OGNI PERSONA CHE INCONTRI STA COMBATTENDO UNA BATTAGLIA DI CUI NON SAI NIENTE. SII GENTILE. SEMPRE.

L’emergenza attuale ci sta mettendo tutti sotto pressione, chi ha perduto delle persone care senza poterle nemmeno salutare, chi fa turni estenuanti in ospedale con la paura di essere contagiato, chi ha chiuso la sua attività e non sa quando la riaprirà, chi deve comunque lavorare perché gli viene imposto ma ha paura.

Difficile in questo momento ragionare rimanendo lucidi, le emozioni che proviamo sono spesso rabbia, diffidenza, paura, emozioni che ci portano a giudicare tutto e tutti in modo cinico e superficiale. Proviamo invece a scendere in profondità, a cercare quel poco di empatia che ci é rimasta e portiamola in superficie…

Avete mai avuto un attacco di panico? Un’angoscia tale da farvi pensare di essere prossimi alla morte. Pensate sia un evento che interessa poche persone? Purtroppo no… moltissime persone soffrono di attacchi di panico e di ansia e la maggior parte di loro non lo dicono neanche ai familiari per paura di essere giudicati. Quindi cosa fanno? Cercano un modo per tenere sotto controllo quest’ansia travolgente e l’attività fisica è uno di questi.
E la depressione? Quanti di voi pensano ancora che equivalga a “essere un po’ giù di morale”? Purtroppo è una malattia vera e propria, trattata spesso e inevitabilmente con psicofarmaci, ai quali però viene sempre più frequentemente  affiancata l’attività fisica per provare a ridurne il dosaggio.

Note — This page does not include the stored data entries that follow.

theorem wiringMapWrite_keep {M : Nat} {z0 : State} (hM : M &&& 0xC0800 = 0xC0800) (bytes : List Byte) (s : State) (hk : Keep M z0 s) : Keep M z0 (wiringMapWrite bytes s) := by
  refine hk.trans ?_
  have m0 : M &&& 0xC0800 = 0xC0800 := Keep.sub hM rfl
  have m1 : M &&& 0x800 = 0x800 := Keep.sub hM rfl
  have b_route : M.testBit 11 = true := Keep.bit hM rfl
  unfold wiringMapWrite
  try dsimp only
  repeat' (first | (with_reducible exact Keep.refl _ _) | (with_reducible assumption) | (fail_if_no_progress (with_reducible apply Keep.upd_route b_route)) | (with_reducible apply State.refuseWires_keep m0) | (with_reducible apply State.refillBanks_keep m1) | (with_reducible apply Keep.ite) | split | dsimp only | (with_reducible refine Keep.snd (by with_reducible assumption) ?_))

theorem State.refuseBank_keep {M : Nat} {z0 : State} (hM : M &&& 0xC0800 = 0xC0800) (s : State) (hk : Keep M z0 s) : Keep M z0 (State.refuseBank s) := by
  refine hk.trans ?_
  have m0 : M &&& 0xC0000 = 0xC0000 := Keep.sub hM rfl
  have b_route : M.testBit 11 = true := Keep.bit hM rfl
  unfold State.refuseBank
  try dsimp only
  repeat' (first | (with_reducible exact Keep.refl _ _) | (fail_if_no_progress (with_reducible apply Keep.upd_route b_route)) | (with_reducible apply State.record_keep m0))

theorem shadowBankWrite_keep {M : Nat} {z0 : State} (hM : M &&& 0xC0800 = 0xC0800) (bytes : List Byte) (s : State) (hk : Keep M z0 s) : Keep M z0 (shadowBankWrite bytes s) := by
  refine hk.trans ?_
  have m0 : M &&& 0xC0800 = 0xC0800 := Keep.sub hM rfl
  have b_route : M.testBit 11 = true := Keep.bit hM rfl
  unfold shadowBankWrite
  try dsimp only
  repeat' (first | (with_reducible exact Keep.refl _ _) | (fail_if_no_progress (with_reducible apply Keep.upd_route b_route)) | (with_reducible apply State.refuseBank_keep m0) | split | (with_reducible refine Keep.snd (by with_reducible assumption) ?_))

theorem State.swapBanks_keep {M : Nat} {z0 : State} (hM : M &&& 0xD0800 = 0xD0800) (epoch : U32) (s : State) (hk : Keep M z0 s) : Keep M z0 (State.swapBanks epoch s) := by
  refine hk.trans ?_
  have m0 : M &&& 0xC0000 = 0xC0000 := Keep.sub hM rfl
  have b_det : M.testBit 16 = true := Keep.bit hM rfl
  have b_route : M.testBit 11 = true := Keep.bit hM rfl
  unfold State.swapBanks
  try dsimp only
  repeat' (first | (with_reducible exact Keep.refl _ _) | (with_reducible assumption) | (fail_if_no_progress (with_reducible apply Keep.upd_det b_det)) | (fail_if_no_progress (with_reducible apply Keep.upd_route b_route)) | (fail_if_no_progress ((with_reducible refine Keep.updAll ?_ ?_ ?_ ?_ ?_ ?_ ?_ ?_ ?_ ?_ ?_ ?_ ?_ ?_ ?_ ?_ ?_ ?_ ?_ ?_ ?_ ?_ ?_ ?_ ?_ ?_); iterate 25 (first | (with_reducible rfl) | (with_reducible exact fun _ => rfl) | (exact fun b => absurd (b.symm.trans (Keep.bit hM rfl)) (by decide))))) | (with_reducible apply State.record_keep m0) | dsimp only)

theorem bankSwitchNow_keep {M : Nat} {z0 : State} (hM : M &&& 0xD0800 = 0xD0800) (s : State) (hk : Keep M z0 s) : Keep M z0 (bankSwitchNow s) := by
  refine hk.trans ?_
  have m0 : M &&& 0xD0800 = 0xD0800 := Keep.sub hM rfl
  have m1 : M &&& 0xC0800 = 0xC0800 := Keep.sub hM rfl
  unfold bankSwitchNow
  try dsimp only
  repeat' (first | (with_reducible exact Keep.refl _ _) | (with_reducible apply State.swapBanks_keep m0) | (with_reducible apply State.refuseBank_keep m1) | (with_reducible apply Keep.ite) | split)

theorem bankSwitchPending_keep {M : Nat} {z0 : State} (hM : M &&& 0xD0800 = 0xD0800) (v : U32) (s : State) (hk : Keep M z0 s) : Keep M z0 (bankSwitchPending v s) := by
  refine hk.trans ?_
  have m0 : M &&& 0xD0800 = 0xD0800 := Keep.sub hM rfl
  have m1 : M &&& 0xC0800 = 0xC0800 := Keep.sub hM rfl
  have b_route : M.testBit 11 = true := Keep.bit hM rfl
  unfold bankSwitchPending
  try dsimp only
  repeat' (first | (with_reducible exact Keep.refl _ _) | (fail_if_no_progress (with_reducible apply Keep.upd_route b_route)) | (with_reducible apply bankSwitchNow_keep m0) | (with_reducible apply State.refuseBank_keep m1) | (with_reducible apply Keep.ite) | split)

theorem substitutionTableWrite_keep {M : Nat} {z0 : State} (hM : M &&& 0xC0800 = 0xC0800) (bytes : List Byte) (s : State) (hk : Keep M z0 s) : Keep M z0 (substitutionTableWrite bytes s) := by
  refine hk.trans ?_
  have m0 : M &&& 0xC0000 = 0xC0000 := Keep.sub hM rfl
  have b_route : M.testBit 11 = true := Keep.bit hM rfl
  unfold substitutionTableWrite
  try dsimp only
  repeat' (first | (with_reducible exact Keep.refl _ _) | (fail_if_no_progress (with_reducible apply Keep.upd_route b_route)) | (with_reducible apply State.record_keep m0) | split | (with_reducible refine Keep.snd (by with_reducible assumption) ?_))

theorem State.lookAgain_keep {M : Nat} {z0 : State} (hM : M &&& 0xC0C00 = 0xC0C00) (p : Port) (s : State) (x : PoolPk) (hk : Keep M z0 s) : Keep M z0 (State.lookAgain p s x) := by
  refine hk.trans ?_
  have m0 : M &&& 0xC0C00 = 0xC0C00 := Keep.sub hM rfl
  have b_route : M.testBit 11 = true := Keep.bit hM rfl
  unfold State.lookAgain
  try dsimp only
  repeat' (first | (with_reducible exact Keep.refl _ _) | (fail_if_no_progress (with_reducible apply Keep.upd_route b_route)) | (with_reducible apply State.switchPk_keep m0) | (with_reducible apply Keep.ite) | split)

theorem forwardAfterWait_keep {M : Nat} {z0 : State} (hM : M &&& 0xC0C00 = 0xC0C00) (p : Port) (s : State) (hk : Keep M z0 s) : Keep M z0 (forwardAfterWait p s) := by
  refine hk.trans ?_
  have m0 : M &&& 0xC0C00 = 0xC0C00 := Keep.sub hM rfl
  have b_route : M.testBit 11 = true := Keep.bit hM rfl
  unfold forwardAfterWait
  try dsimp only
  repeat' (first | (with_reducible exact Keep.refl _ _) | (fail_if_no_progress (with_reducible apply Keep.upd_route b_route)) | (with_reducible apply State.lookAgain_keep m0) | (with_reducible apply State.admitWaiting_keep m0) | (with_reducible apply Keep.foldl) | (with_reducible apply Keep.foldl2) | (with_reducible apply Keep.foldl3) | (intro))

theorem State.dropPool_keep {M : Nat} {z0 : State} (hM : M &&& 0xC00 = 0xC00) (n : Nat) (out : Option Port) (s : State) (hk : Keep M z0 s) : Keep M z0 (State.dropPool n out s) := by
  refine hk.trans ?_
  have m0 : M &&& 0x400 = 0x400 := Keep.sub hM rfl
  have b_route : M.testBit 11 = true := Keep.bit hM rfl
  unfold State.dropPool
  try dsimp only
  repeat' (first | (with_reducible exact Keep.refl _ _) | (with_reducible assumption) | (fail_if_no_progress (with_reducible apply Keep.upd_route b_route)) | (with_reducible apply State.setPort_keep m0) | split | dsimp only | (with_reducible refine Keep.snd (by with_reducible assumption) ?_))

Lavorando come fisioterapista incontro spesso persone infortunate costrette a interrompere o a ridurre il loro sport preferito, anche solo per due o tre settimane. All’inizio comunicavo la necessità di interrompere l’attività come se niente fosse e con eccessiva leggerezza, spesso però mi trovavo davanti persone che iniziavano a piangere o che si agitavano talmente tanto da non permettermi di continuare la seduta. Assurdo, direte voi, cosa sarà mai stare fermi per qualche giorno?

Ho quindi iniziato ad ampliare l’anamnesi per cercare di capire cosa ci fosse dietro a quest’incapacità di fermarsi. Ed è emerso di tutto! Lutti dolorosissimi (figli, coniugi, genitori), figli o genitori con malattie o disabilità gravissime, battaglie contro il cancro durate per anni e che lasciano per tutta la vita una costante paura che possa tornare da un momento all’altro, separazioni dolorose con l’impossibilità di vedere i propri figli… l’elenco potrebbe continuare all’infinito. La corsa e la camminata diventano quindi una medicina, senza la quale l’angoscia ritornerebbe prepotentemente, anche dopo solo pochi giorni.

Avete mai seguito la riabilitazione di una persona che ha avuto un infarto? Sapete quanto dura? Tutta la vita.
É proprio cosi: chi ha avuto un infarto, come chi ha avuto il cancro, convive per tutta la vita con la paura che si possa ripresentare. Cosa fare per ridurre questa probabilità oltre alla cura farmacologia? La risposta è….camminare! Quanto? Minimo due o tre volte a settimana, per sempre! Non so quanto stare fermi un solo mese possa aumentare il rischio cardiovascolare, sicuramente però aumenta in modo esponenziale l’ansia e la preoccupazione della persona che ripone nella continuità del suo programma la speranza di poter continuare a vivere.

Corro da una vita e l’attività fisica mi ha sostenuto in molti momenti difficili, ma neanche lontanamente paragonabili alle disgrazie che moltissime persone hanno avuto o stanno vivendo, e per questo motivo mi ritengo fortunata. Non corro né vado a camminare dal giorno in cui è stata imposta la limitazione dei 200m di distanza dalla propria dimora, non perché creda che la pratica di queste attività sia assurda ora, ma perché voglio lasciare spazio a chi ne ha veramente bisogno perché teme di ricadere nel vortice della depressione o di altre malattie e di non riuscire più ad uscirne.

Quindi, prima di insultare dalla finestra una persona che cammina o corre sotto casa vostra, fermatevi un attimo, cercate di pensare a cosa può nascondersi dietro la necessità di girare 20 volte attorno all’isolato e, per favore, almeno per una volta sospendete il giudizio.